The AutoMARK is referred to as a "sophisticated pen." A blank ballot is placed in the machine. The ballot then appears on a screen and a voter is able to "mark" it. A marked ballot can be audibly read back to someone who is blind.

The device does not actually retain or count votes.

Bysiewicz said her office twice offered AutoMARK the opportunity to bid for Connecticut's voting machines if the company felt it could comply with state and federal requirements. But AutoMARK did not submit a bid, she said.

"I cannot force a private company to apply to our procurement process," she said.

The battle between Bysiewicz and the professors has been going on for months.

Bysiewicz has questioned TrueVote's claim that the organization is a nonprofit, nonpartisan community advocacy group that has no relationship with any vendor.

In an Oct. 5 letter, she outlines how TrueVote has written numerous letters about the AutoMARK, testified at legislative committees, posted materials on its web site and made statements at a forum on voting technology.

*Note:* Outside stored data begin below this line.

-- ==== Sys2Proof/Machine/TableRules.lean ====
section
/-! DEFINITION. The rules that the content of a table must keep (chapters 06, 08, 09, 11, 13): what image load and the insertion
of a bank swap refuse. A check works on the words of banks, given by table number. -/
namespace Sys2Proof.Machine

/-- The words of the bank of each table that a check looks at. -/
abbrev TabView := Nat → List Nat

/-- Reserved bits of a word are zero: `m` covers the bits in use. -/
def onlyBits (m w : Nat) : Bool := w &&& ((2 ^ 128 - 1) ^^^ m) == 0

/-- A mask from ranges of bits. -/
def rangeMask (l : List (Nat × Nat)) : Nat := (l.map (fun r => 2 ^ (r.1 + 1) - 2 ^ r.2)).sum

def word (ws : List Nat) (i : Nat) : Nat := ws.getD i 0

/-! ### Ladders, PCS tables, adjustment sets, OTN entities (R142, R148, R156, R222) -/

def ladderOk (ws : List Nat) : Bool :=
  (List.range 64).all (fun i => let r := rungIn ws i; !r.valid || r.ok)

def pcsTableOk (m : Nat) (ws : List Nat) : Bool :=
  let v := ws.filter (fun w => bitAt w 127 == 1)
  v.all (pcsPointOk m) && (v.map (fun w => bits w 8 0)).Nodup

def adjTableOk (ws : List Nat) : Bool :=
  let a := adjOf (word ws 0) (word ws 1) (word ws 2)
  onlyBits 255 (word ws 0) && a.dh.all (fun x => decide (-127 ≤ x)) && a.dp.all (fun x => decide (-60 ≤ x ∧ x ≤ 60))

def otnTableOk (ws : List Nat) : Bool :=
  (List.range 1032).all (fun e =>
    let w := word ws (16 * e)
    let mode := bits w 1 0
    (e % 8 == 7 && decide (8 ≤ e)) || mode == 0 ||
    (mode != 3 && bits w 4 3 != 3 && onlyBits (rangeMask [(6, 0), (11, 8), (31, 16)]) w && decide (2 ≤ bits w 11 8 ∧ bits w 11 8 ≤ 10) &&
      decide (1 ≤ bits w 31 16) && (bitAt w 6 == 0 || mode == 2)))

/-- Codewords of the window that a ladder requires with a window of `win` frame periods (R188). -/
def ladderWindow (win : Nat) (ws : List Nat) : Nat :=
  (List.range 64).foldl (fun a i =>
    let r := rungIn ws i
    if r.ok then max a (ceilDiv (r.dataSyms * r.bitsPer * (win + 1)) 9216) else a) 0 + 2

/-! ### Tables with a header (R353, R354) -/

def hdrType (ws : List Nat) : Nat := bits (word ws 0) 7 0
def hdrCount (ws : List Nat) : Nat := bits (word ws 0) 23 8
def hdrValid (ws : List Nat) : Bool := bitAt (word ws 0) 127 == 1

/-- Word `w` of the sets of an NLC table: every set lies within the table. -/
def nlcFits (ws : List Nat) : Nat → Nat → Bool
  | 0, _ => true
  | n + 1, i => let k := bits (word ws i) 31 20; decide (i + k < ws.length) && nlcFits ws n (i + 1 + k)

def agcGain (ws : List Nat) (c : Nat) : Nat := bits (word ws (1 + c / 8)) (16 * (c % 8) + 15) (16 * (c % 8))
def throttleAt (ws : List Nat) (v : Nat) : Nat := agcGain ws v

def throttleOk (ws : List Nat) : Bool :=
  let e := throttleAt ws
  let taps := fun v => let t := bits (e v) 15 7; if t = 0 then 512 else t
  hdrCount ws == 32 && e 0 == 48 &&
  (List.range 256).all (fun v =>
    decide (8 ≤ bits (e v) 5 0 ∧ bits (e v) 5 0 ≤ 48) && (bits (e v) 15 7 == 0 || bits (e v) 15 7 % 2 == 1) &&
    (v == 0 || (decide (bits (e v) 5 0 ≤ bits (e (v - 1)) 5 0) && decide (bitAt (e (v - 1)) 6 ≤ bitAt (e v) 6) &&
      decide (taps v ≤ taps (v - 1)))))

def dohEntryOk (w : Nat) : Bool :=
  decide (bits w 2 0 ≤ 3) && bits w 66 65 != 3 && onlyBits (rangeMask [(2, 0), (15, 8), (17, 16), (23, 20), (26, 24), (57, 32), (66, 64)]) w

/-! ### State machines (R356) -/

def smPool (ws : List Nat) : Nat := bits (word ws 0) 47 32
def smInitial (ws : List Nat) : Nat := bits (word ws 0) 57 48
def smTrans (ws : List Nat) (st t : Nat) : Nat := word ws (1 + 16 * st + t)
def smPoolWord (ws : List Nat) (k : Nat) : Nat := word ws (1 + 16 * hdrCount ws + k)

def smCompareOk (w : Nat) : Bool :=
  let src := bits w 3 0
  decide (1 ≤ src ∧ src ≤ 6) && decide (bits w 7 4 ≤ 5) && onlyBits (rangeMask [(7, 0), (20, 8), (57, 32), (127, 64)]) w &&
  (src != 5 || decide (bits w 13 8 < 48))

def smCondOk (ws : List Nat) (c : Nat) : Bool :=
  let k := bits c 31 28
  decide (k ≤ 4) && bits c 26 13 == 0 &&
  (k != 4 || (decide (bits c 11 0 < smPool ws) && smCompareOk (smPoolWord ws (bits c 11 0))))

def smActionOk (w : Nat) : Bool :=
  let k := bits w 3 0
  if k = 1 then bits w 7 4 != 0 && onlyBits (rangeMask [(7, 0), (57, 32), (95, 64)]) w
  else if k = 2 then decide (1 ≤ bits w 63 32) && onlyBits (rangeMask [(5, 0), (19, 8), (63, 32), (127, 64)]) w
  else if k = 3 then decide (8 ≤ bits w 11 8) && onlyBits (rangeMask [(4, 0), (11, 8)]) w
  else if k = 4 then onlyBits (rangeMask [(3, 0), (63, 32)]) w
  else if k = 5 then decide (bits w 9 8 ≤ 1) && onlyBits (rangeMask [(6, 0), (9, 8), (13, 12), (63, 32)]) w
  else if k = 6 then onlyBits (rangeMask [(6, 0)]) w
  else if k = 7 then onlyBits (rangeMask [(6, 0), (8, 8), (63, 32)]) w
  else if k = 8 then onlyBits (rangeMask [(3, 0), (19, 8)]) w
  else false

def smTransOk (ws : List Nat) (t : Nat) : Bool :=
  bitAt t 127 == 0 ||
  (let comb := bits t 31 30
   let ptr := bits t 111 100
   let cnt := bits t 99 96
   comb != 3 && bitAt t 126 == 0 && bits t 115 112 == 0 && bits t 29 0 == 0 && decide (bits t 125 116 < hdrCount ws) &&
   smCondOk ws (bits t 63 32) && (comb == 0 || smCondOk ws (bits t 95 64)) &&
   decide (cnt = 0 ∨ ptr + cnt ≤ smPool ws) && (List.range cnt).all (fun i => smActionOk (smPoolWord ws (ptr + i))))

def smOk (ws : List Nat) : Bool :=
  decide (1 ≤ hdrCount ws ∧ hdrCount ws ≤ 1024) && decide (smPool ws ≤ 4096) && decide (smInitial ws < hdrCount ws) &&
  decide (1 + 16 * hdrCount ws + smPool ws ≤ ws.length) &&
  (List.range (16 * hdrCount ws)).all (fun i => smTransOk ws (word ws (1 + i)))

/-- The rules of a table with a header, by its type; a table that does not count as loaded breaks none. -/
def curveOk (typ : Nat) (ws : List Nat) : Bool :=
  if hdrType ws ≠ typ || !hdrValid ws then true
  else if typ = 0x03 then nlcFits ws (hdrCount ws) 1
  else if typ = 0x04 then hdrCount ws == 36 &&
    (List.range 4).all (fun l => bits (word ws (9 + 9 * l)) 127 16 == 0)
  else if typ = 0x05 then hdrCount ws == 64
  else if typ = 0x06 then hdrCount ws == 31 && (List.range 240).all (fun c => decide (agcGain ws c ≤ agcGain ws (c + 1)))
  else if typ = 0x07 then hdrCount ws == 1 && (List.range 16).all (fun t =>
    let d := bits (word ws 1) (8 * t + 7) (8 * t); decide (5 ≤ d ∧ d ≤ 100))
  else if typ = 0x08 then throttleOk ws
  else if typ = 0x10 then hdrCount ws == 48 && (List.range 48).all (fun i => dohEntryOk (word ws (1 + i)))
  else if typ = 0x20 then smOk ws
  else true

/-- The rules of one bank by itself; `t` is its table number, `typ` the type of its directory entry. -/
def bankOk (t typ : Nat) (ws : List Nat) : Bool :=
  if typ = 0x01 then ladderOk ws
  else if typ = 0x02 then pcsTableOk (2 * (t - 0xF010) + 4) ws
  else if typ = 0x09 then adjTableOk ws
  else if typ = 0x0A then otnTableOk ws
  else if 0x0B ≤ typ && typ ≤ 0x0E then true
  else curveOk typ ws

/-! ### Client tables (R236, R242 to R244) -/

/-- The client groups. -/
def grpTableOk (ws : List Nat) : Bool :=
  let g := (List.range 64).map (word ws)
  let v := g.filter grpValid
  let perm := fun (w base n : Nat) =>
    let m := (List.range n).map (fun k => bits w (base + 3 * k + 2) (base + 3 * k))
    m.all (fun x => decide (x < n)) && m.Nodup
  v.all (fun w => decide (grpIf w ≤ 13) && (grpIf w == 0 || (grpFirst w % ifLanes (grpIf w) == 0 && decide (grpFirst w + ifLanes (grpIf w) ≤ 64) &&
    perm w 16 (ifLanes (grpIf w)) && perm w 40 (ifLanes (grpIf w)))) &&
    onlyBits (rangeMask [(3, 0), (13, 8), (99, 16), (127, 127)]) w) &&
  (v.flatMap grpLanes).Nodup

/-- The slots a tributary must hold (R244). -/
def tribNeeds (w : Nat) : Nat :=
  let t := tribType w
  if t = 7 then tribSlots w else [0, 1, 1, 2, 2, 8, 20].getD t 0

/-- Slots of an ODUflex that carries an Ethernet interface: those of 200GbE and 400GbE are G.709's (assumption log). -/
def etherSlots (i : Nat) : Nat := [0, 20, 40, 80, 80, 154, 154, 308].getD i 0

def slotHas (ws : List Nat) (t : Nat) : List Nat := (List.range 960).filter (fun i => slotByte ws i == t)

/-- The tributary and slot tables of one port against the group table, in port mode `mode`; `other` is the other port's receive
slot table and tributary table; `n` slices bound the slots. That a mapped tributary uses the same slots in both directions (R243) is no rule that a
swap is refused for: the two slot tables move it in two swaps (R244, R245). -/
def tribTablesOk (mode n : Nat) (groups tribs tx rx otherTribs otherRx : List Nat) : Bool :=
  let ts := (List.range 128).filter (fun t => tribValid (word tribs t))
  let bytesOk := (List.range 960).all (fun i =>
    [slotByte tx i, slotByte rx i].all (fun b => (decide (b < 128) || b == 0xFE || b == 0xFF) && (decide (i < 20 * n) || b == 0xFF)))
  bytesOk && ts.all (fun t =>
    let w := word tribs t
    let role := tribRole w
    let inTx := slotHas tx t
    let inRx := slotHas rx t
    let g := word groups (tribGroup w)
    decide (1 ≤ tribType w ∧ tribType w ≤ 7) && role != 3 && decide (1 ≤ tribNeeds w ∧ tribNeeds w ≤ 320) &&
    onlyBits (rangeMask [(5, 0), (13, 8), (22, 16), (40, 32), (127, 127)]) w &&
    (if role = 0 then mode != 1 && inTx.length == tribNeeds w && inRx.length == tribNeeds w
     else if role = 1 then mode == 1 && inTx.isEmpty && inRx.length == tribNeeds w
     else mode == 1 && inRx.isEmpty && inTx.length == tribNeeds w &&
       inTx.all (fun i => let b := slotByte otherRx i
         b == 0xFE || (decide (b < 128) && tribValid (word otherTribs b) && tribRole (word otherTribs b) == 1))) &&
    (!(grpDefined g && isEthernet (grpIf g)) ||
      (if grpIf g = 1 then tribType w == 6 else tribType w == 7 && tribSlots w == etherSlots (grpIf g))))

/-- Slices of a FlexO interface: FOICx has x (R237, R239). -/
def flexoSlices (i : Nat) : Nat := if i ≤ 9 then 1 else if i ≤ 11 then 2 else 4

/-- Tributaries of the ports in use that groups feed: an Ethernet group feeds exactly one, in through mode one in each direction that it serves, and a
FlexO group distinct SUB values (R244; DEDUCED, log entry 173). -/
def feedsOk (groups : List Nat) (tribs : List (List Nat)) : Bool :=
  let l := (tribs.flatMap (fun ws => ws.take 128)).filter tribValid
  let classOk := fun (f : Nat → Bool) => (List.range 64).all (fun g =>
    let w := word groups g
    let mine := l.filter (fun x => tribGroup x == g && f (tribRole x))
    !grpDefined w || (if isEthernet (grpIf w) then decide (mine.length ≤ 1)
      else (mine.map tribSub).Nodup && decide (mine.length ≤ 20 * flexoSlices (grpIf w))))
  classOk (fun r => r != 1) && classOk (fun r => r != 0 && r != 2) &&
  (List.range 64).all (fun g => !grpDefined (word groups g) || !isEthernet (grpIf (word groups g)) || l.any (fun x => tribGroup x == g))

/-! ### Cipher policy (R286) -/

def policyTableOk (ws tribs : List Nat) : Bool :=
  let v := (ws.take 32).filter (fun w => bitAt w 127 == 1)
  let used := v.filter (fun w => polMode w != 0)
  let named := (used.filter (fun w => !polWhole w)).map polTrib
  v.all (fun w => polMode w != 3 && decide (32 ≤ polBudget w ∧ polBudget w ≤ 44) &&
    onlyBits (rangeMask [(2, 0), (10, 4), (14, 12), (21, 16), (127, 127)]) w && (polHold w || !polOnFail w)) &&
  named.Nodup && (!used.any polWhole || used.length == 1) && named.all (fun t => tribValid (word tribs t))

/-! ### A bank about to become active (R142, R156, R158, R188, R244, R281, R286, R353) -/

/-- The bank of table `u` that the swaps pending on direction `d` up to frame position `n` leave active: the last of them. -/
def State.bankBy (s : State) (d u n : Nat) : Nat :=
  let l := s.swc.acts.filter (fun a => dPd a.desc == d && dKind a.desc == 2 && decide (dPos a.desc ≤ n) && bits (dArg a.desc) 15 0 == u)
  let key := fun (a : Act) => 4 * dPos a.desc + dRank a.desc
  match l with
  | [] => s.actBank u (d % 2 == 1)
  | a :: r => bitAt (dArg (r.foldl (fun x y => if key x ≤ key y then y else x) a).desc) 16

/-- The banks at frame position `n` of direction `d`, with bank `b` of table `t` in its place. -/
def State.viewWith (s : State) (d n t b : Nat) : TabView := fun u => s.bankWords u (if u = t then b else s.bankBy d u n)

/-- n of the rungs in force on port `p`: a direction that is stopped has none (log entry 156). -/
def State.sliceRungs (s : State) (p : Nat) : List Nat :=
  (if s.txState p = 2 then [(s.txRung p).n] else []) ++ (if s.rxState p ≠ 0 then [(s.rxRung p).n] else [])

/-- Slices that bound the slots of port `p`: those of the rungs in force, or of the bonded group; 24 where no rung is in force (log entry 174). -/
def State.sliceBound (s : State) (p : Nat) : Nat :=
  if s.bonded then s.bondSize else (s.sliceRungs p).foldl min 24

/-- The client tables of every port in use against a view. -/
def State.clientOk (s : State) (v : TabView) (bound : Nat → Nat) : Bool :=
  grpTableOk (v 0xF020) && feedsOk (v 0xF020) (s.tablePorts.map (fun p => v (tribTab p))) &&
  s.tablePorts.all (fun p =>
    tribTablesOk s.portMode (bound p) (v 0xF020) (v (tribTab p)) (v (slotTab p 0)) (v (slotTab p 1)) (v (tribTab (1 - p))) (v (slotTab (1 - p) 1)))

/-- Ports in use. -/
def State.portsInUse (s : State) : List Nat := (List.range 2).filter (fun p => s.hasPort p && bitAt s.img.struct.ports p == 1)

/-- The window that the ladders of a view require (R188). -/
def State.windowReq (s : State) (v : TabView) : Nat :=
  ((s.portsInUse).map (fun p => ladderWindow (s.get R.FEC_POOL_W) (v (ladderTab p)))).sum

/-- The cipher capacity of a port holds under a view (R281). -/
def State.cipherFits (s : State) (p : Nat) (v : TabView) : Bool :=
  let h := s.tableHome p
  decide (s.cipherReqWith p (v (s.policyTab p)) (v (slotTab h 0)) (v (slotTab h 1)) ≤ s.cipherCap p)

/-- The port that a table belongs to; none for a device table (R344). -/
def tabPort (t : Nat) : Option Nat :=
  if 0xF000 ≤ t && t ≤ 0xF00F then some 0 else if 0xF100 ≤ t && t ≤ 0xF10F then some 1 else none

/-- Number of a fixed port table without its port. -/
def tabKind (t : Nat) : Nat := if 0xF100 ≤ t && t ≤ 0xF10F then t - 0x100 else t

/-- Content checks on a swap that makes bank `b` of table `t` active at frame position `n` of direction `d`: CONFLICT first, then
LENGTH. Other tables are taken as the swaps before it leave them. A direction that is stopped has no rung in force (DEDUCED, log entry 156). -/
def State.swapContent (s : State) (d n t b : Nat) : Nat :=
  let v := s.viewWith d n t b
  let k := tabKind t
  let p := (tabPort t).getD 0
  let typ := match s.findTab t with | some e => e.typ | none => 0
  let inForce := fun i => (s.txState p == 2 && i == s.txRungIx p) || (s.rxState p != 0 && i == s.rxRungIx p)
  let same := (List.range 64).all (fun i => !inForce i ||
    (List.range 4).all (fun w => word (v t) (4 * i + w) == s.tabWord t false (4 * i + w)))
  if !bankOk t typ (v t) then St.conflict
  else if k = 0xF000 && !same then St.conflict
  else if (k = 0xF004 || k = 0xF005 || k = 0xF006 || k = 0xF020) && !s.clientOk v s.sliceBound then St.conflict
  else if k = 0xF008 && !policyTableOk (v t) (v (tribTab (s.tableHome p))) then St.conflict
  else if k = 0xF000 && decide (8192 < s.windowReq v ∧ s.windowReq s.activeWords < s.windowReq v) then St.length
  else if (k = 0xF005 || k = 0xF006 || k = 0xF008) && !(s.portsInUse).all (fun q => s.cipherFits q v) then St.length
  else St.ok

end Sys2Proof.Machine
end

"The Department of Administrative Services has advised us that it would be inappropriate to meet with advocates of a specific vendor. Therefore, it is not appropriate to meet with your organization while we are engaged in the purchasing process," Bysiewicz wrote.

Morelli denies that he or Michael Fischer, a Yale University computer science professor, have any financial dealings with the makers of the AutoMARK.

He said the members of TrueVote have covered the cost of their organization themselves, including a Web site.

Joseph Vaneck, co-founder of the AutoMARK, said he doesn't know the Connecticut professors or have any financial ties to them. He said professors throughout the country back his machine because they see it as a way to have both a paper trail for votes and an opportunity for the disabled to vote in private.

"It's really a reaction, I think, to the fear that people have to a completely electronic system," Vaneck said. "When this issue came up, something struck a chord. We've had this kind of spontaneous activism all over the country."